DATA EXTRACT:
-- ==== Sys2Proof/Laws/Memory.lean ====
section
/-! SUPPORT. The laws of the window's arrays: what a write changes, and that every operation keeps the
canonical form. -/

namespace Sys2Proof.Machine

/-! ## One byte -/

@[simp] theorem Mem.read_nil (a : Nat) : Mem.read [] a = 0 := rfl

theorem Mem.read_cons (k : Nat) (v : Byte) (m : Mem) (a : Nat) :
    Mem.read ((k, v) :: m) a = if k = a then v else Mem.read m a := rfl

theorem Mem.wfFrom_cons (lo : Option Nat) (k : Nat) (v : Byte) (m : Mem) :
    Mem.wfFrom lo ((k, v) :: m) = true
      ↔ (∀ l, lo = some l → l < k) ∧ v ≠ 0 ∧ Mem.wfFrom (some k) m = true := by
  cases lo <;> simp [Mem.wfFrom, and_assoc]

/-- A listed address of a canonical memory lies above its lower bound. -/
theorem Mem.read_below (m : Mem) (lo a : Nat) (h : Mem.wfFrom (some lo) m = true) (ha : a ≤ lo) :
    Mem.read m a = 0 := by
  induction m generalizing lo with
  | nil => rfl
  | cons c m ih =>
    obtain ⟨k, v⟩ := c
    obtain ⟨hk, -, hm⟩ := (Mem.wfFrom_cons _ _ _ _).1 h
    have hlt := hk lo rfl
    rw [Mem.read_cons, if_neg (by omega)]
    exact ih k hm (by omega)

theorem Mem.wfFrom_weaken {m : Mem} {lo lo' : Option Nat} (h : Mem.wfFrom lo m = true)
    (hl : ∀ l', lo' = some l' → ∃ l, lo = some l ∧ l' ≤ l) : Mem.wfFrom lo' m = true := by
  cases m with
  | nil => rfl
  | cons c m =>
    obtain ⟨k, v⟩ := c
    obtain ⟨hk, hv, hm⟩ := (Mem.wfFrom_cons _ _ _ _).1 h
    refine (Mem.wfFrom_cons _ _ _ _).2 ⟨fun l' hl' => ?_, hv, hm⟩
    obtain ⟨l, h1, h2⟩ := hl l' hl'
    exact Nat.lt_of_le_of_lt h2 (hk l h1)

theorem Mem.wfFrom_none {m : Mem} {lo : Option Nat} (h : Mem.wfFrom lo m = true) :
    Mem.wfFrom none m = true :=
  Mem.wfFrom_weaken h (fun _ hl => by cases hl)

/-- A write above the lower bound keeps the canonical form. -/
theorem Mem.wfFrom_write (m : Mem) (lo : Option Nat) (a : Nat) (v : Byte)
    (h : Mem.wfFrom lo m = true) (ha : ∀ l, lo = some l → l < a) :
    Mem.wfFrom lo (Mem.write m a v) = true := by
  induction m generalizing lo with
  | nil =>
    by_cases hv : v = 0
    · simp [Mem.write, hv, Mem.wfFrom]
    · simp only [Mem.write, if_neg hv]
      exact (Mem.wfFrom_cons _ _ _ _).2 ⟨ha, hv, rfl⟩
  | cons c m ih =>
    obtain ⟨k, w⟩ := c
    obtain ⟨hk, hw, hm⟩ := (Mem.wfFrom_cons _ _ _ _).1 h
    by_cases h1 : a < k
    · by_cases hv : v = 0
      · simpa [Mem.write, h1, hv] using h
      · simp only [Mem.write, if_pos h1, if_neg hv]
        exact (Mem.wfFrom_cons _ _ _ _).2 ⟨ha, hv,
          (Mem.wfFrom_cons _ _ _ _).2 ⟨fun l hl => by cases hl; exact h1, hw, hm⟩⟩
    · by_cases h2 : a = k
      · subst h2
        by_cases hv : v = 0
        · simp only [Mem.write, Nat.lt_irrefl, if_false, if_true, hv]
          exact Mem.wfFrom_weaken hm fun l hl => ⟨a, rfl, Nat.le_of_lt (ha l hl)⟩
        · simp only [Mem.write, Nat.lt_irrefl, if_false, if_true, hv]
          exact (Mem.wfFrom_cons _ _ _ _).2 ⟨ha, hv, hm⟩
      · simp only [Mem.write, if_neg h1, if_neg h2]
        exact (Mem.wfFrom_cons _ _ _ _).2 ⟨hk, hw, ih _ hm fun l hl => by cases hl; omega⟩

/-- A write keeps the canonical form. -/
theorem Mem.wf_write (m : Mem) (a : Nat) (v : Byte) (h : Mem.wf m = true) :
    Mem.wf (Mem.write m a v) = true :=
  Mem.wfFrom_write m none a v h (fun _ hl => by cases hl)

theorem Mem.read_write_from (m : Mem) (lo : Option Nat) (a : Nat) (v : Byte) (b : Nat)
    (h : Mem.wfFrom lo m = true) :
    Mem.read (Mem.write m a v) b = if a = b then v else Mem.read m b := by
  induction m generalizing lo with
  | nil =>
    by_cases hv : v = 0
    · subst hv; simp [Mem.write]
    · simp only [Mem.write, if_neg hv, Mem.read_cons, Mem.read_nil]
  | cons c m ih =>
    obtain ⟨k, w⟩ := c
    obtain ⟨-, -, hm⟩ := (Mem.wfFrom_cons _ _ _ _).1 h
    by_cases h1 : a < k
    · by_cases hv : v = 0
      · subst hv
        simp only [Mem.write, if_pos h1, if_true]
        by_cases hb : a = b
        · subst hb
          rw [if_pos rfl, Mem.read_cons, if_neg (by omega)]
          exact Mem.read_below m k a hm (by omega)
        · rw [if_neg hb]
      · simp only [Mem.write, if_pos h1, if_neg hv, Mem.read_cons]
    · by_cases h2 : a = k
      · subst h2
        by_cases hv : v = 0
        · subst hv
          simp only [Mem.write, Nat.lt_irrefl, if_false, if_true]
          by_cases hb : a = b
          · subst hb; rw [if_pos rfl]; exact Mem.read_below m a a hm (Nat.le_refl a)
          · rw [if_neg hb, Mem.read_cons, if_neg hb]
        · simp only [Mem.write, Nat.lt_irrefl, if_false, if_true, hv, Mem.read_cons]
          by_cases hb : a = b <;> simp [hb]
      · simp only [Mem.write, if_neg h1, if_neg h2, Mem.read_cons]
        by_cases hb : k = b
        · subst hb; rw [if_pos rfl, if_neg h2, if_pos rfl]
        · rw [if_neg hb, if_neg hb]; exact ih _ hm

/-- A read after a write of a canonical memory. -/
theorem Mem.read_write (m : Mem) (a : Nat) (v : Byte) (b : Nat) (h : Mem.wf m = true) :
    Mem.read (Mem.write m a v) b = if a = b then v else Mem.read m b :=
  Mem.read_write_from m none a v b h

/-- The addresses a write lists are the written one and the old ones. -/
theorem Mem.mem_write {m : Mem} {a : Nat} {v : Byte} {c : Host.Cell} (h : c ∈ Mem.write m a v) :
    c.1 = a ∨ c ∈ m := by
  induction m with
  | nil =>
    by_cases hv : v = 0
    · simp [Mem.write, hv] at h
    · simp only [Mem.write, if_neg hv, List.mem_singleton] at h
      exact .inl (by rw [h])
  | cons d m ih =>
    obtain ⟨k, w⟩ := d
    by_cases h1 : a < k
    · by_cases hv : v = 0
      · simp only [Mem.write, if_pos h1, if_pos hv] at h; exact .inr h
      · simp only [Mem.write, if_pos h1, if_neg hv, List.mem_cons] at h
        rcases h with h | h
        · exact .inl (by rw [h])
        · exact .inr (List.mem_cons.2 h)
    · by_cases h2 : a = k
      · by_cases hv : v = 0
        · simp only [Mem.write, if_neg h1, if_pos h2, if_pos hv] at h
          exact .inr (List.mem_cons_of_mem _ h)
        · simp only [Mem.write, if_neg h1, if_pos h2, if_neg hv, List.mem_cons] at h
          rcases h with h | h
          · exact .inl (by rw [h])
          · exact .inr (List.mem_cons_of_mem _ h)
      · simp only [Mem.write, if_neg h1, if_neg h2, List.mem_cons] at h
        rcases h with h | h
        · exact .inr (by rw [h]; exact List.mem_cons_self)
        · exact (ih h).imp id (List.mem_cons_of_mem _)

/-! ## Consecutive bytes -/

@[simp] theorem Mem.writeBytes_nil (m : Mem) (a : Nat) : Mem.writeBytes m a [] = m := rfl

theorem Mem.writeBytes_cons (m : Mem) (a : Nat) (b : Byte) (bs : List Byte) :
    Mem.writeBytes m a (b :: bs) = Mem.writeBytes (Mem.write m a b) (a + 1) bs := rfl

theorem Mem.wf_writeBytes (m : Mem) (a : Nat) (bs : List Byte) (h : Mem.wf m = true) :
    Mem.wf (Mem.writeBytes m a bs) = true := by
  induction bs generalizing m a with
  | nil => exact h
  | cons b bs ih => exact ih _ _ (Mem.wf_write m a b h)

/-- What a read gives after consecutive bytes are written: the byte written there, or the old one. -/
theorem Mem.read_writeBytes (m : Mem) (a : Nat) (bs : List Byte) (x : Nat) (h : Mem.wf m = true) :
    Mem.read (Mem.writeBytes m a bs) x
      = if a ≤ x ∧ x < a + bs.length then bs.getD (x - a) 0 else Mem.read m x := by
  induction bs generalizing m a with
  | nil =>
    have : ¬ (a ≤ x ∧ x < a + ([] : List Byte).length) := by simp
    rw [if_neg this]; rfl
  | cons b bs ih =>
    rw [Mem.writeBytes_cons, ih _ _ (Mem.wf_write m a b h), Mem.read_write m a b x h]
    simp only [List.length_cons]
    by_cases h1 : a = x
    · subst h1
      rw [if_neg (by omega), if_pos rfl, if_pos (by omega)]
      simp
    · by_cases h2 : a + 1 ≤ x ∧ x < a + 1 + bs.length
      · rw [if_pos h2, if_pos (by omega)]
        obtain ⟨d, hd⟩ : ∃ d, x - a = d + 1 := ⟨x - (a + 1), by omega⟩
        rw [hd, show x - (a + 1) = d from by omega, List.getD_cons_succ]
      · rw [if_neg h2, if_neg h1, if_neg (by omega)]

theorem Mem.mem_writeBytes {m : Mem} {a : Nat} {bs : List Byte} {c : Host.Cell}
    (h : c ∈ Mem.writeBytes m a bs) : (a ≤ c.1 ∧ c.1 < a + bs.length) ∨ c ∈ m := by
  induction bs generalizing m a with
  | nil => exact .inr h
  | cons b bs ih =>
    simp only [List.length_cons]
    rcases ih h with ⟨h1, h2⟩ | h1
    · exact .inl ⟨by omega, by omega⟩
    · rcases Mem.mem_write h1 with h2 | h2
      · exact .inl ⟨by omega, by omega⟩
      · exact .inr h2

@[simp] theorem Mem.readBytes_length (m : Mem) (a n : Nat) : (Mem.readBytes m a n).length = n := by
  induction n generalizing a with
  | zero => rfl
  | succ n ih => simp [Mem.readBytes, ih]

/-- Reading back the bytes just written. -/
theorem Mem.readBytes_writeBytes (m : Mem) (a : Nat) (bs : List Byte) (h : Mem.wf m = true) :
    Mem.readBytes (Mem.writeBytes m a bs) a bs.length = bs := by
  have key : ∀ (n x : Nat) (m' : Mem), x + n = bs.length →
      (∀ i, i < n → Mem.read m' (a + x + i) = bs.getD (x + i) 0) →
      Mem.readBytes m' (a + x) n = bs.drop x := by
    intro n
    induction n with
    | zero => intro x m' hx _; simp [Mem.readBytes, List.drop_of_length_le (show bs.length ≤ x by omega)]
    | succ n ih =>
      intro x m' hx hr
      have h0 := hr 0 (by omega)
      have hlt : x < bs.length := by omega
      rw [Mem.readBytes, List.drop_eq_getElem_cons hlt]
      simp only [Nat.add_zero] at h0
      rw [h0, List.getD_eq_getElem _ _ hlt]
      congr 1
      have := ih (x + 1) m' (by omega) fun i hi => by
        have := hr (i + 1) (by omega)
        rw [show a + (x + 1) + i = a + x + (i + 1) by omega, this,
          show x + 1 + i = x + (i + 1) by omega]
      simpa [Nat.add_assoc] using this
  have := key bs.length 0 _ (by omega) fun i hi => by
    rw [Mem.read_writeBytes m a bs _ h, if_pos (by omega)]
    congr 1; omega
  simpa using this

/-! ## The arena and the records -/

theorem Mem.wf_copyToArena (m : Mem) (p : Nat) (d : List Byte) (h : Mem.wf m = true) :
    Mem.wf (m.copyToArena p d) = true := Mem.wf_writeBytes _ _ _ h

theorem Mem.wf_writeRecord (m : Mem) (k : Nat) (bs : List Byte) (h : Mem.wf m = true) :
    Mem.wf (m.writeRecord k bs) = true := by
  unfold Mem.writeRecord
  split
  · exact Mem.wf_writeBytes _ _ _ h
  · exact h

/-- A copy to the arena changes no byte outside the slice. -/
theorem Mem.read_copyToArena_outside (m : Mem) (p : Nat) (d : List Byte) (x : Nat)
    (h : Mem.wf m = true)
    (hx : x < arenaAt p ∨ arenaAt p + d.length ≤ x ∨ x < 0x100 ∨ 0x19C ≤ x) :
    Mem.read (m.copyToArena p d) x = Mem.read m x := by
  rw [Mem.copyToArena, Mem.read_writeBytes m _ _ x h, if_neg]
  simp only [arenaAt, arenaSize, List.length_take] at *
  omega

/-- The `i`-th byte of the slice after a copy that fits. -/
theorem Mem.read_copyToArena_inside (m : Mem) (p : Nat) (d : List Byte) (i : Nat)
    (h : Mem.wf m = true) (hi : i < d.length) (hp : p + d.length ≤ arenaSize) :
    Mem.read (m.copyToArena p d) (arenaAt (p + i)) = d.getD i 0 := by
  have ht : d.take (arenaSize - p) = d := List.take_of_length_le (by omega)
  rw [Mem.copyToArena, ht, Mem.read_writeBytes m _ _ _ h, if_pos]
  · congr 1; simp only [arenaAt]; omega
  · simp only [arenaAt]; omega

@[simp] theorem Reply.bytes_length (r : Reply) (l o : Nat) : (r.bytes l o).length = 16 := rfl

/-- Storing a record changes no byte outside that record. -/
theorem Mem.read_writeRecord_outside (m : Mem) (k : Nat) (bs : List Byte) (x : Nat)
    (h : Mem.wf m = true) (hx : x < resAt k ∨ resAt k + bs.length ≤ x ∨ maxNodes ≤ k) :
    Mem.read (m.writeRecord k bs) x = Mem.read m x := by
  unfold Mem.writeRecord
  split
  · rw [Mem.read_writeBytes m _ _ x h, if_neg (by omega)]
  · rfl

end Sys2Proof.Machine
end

WHAT TO PRODUCE: Beginning with the line holding "h; exact .inr h" and ending with the line holding "h2, if_pos hv] at h", write out the stretch of material above exactly; add no further lines.

SOLUTION TO THE PROBLEM:
      · simp only [Mem.write, if_pos h1, if_pos hv] at h; exact .inr h
      · simp only [Mem.write, if_pos h1, if_neg hv, List.mem_cons] at h
        rcases h with h | h
        · exact .inl (by rw [h])
        · exact .inr (List.mem_cons.2 h)
    · by_cases h2 : a = k
      · by_cases hv : v = 0
        · simp only [Mem.write, if_neg h1, if_pos h2, if_pos hv] at h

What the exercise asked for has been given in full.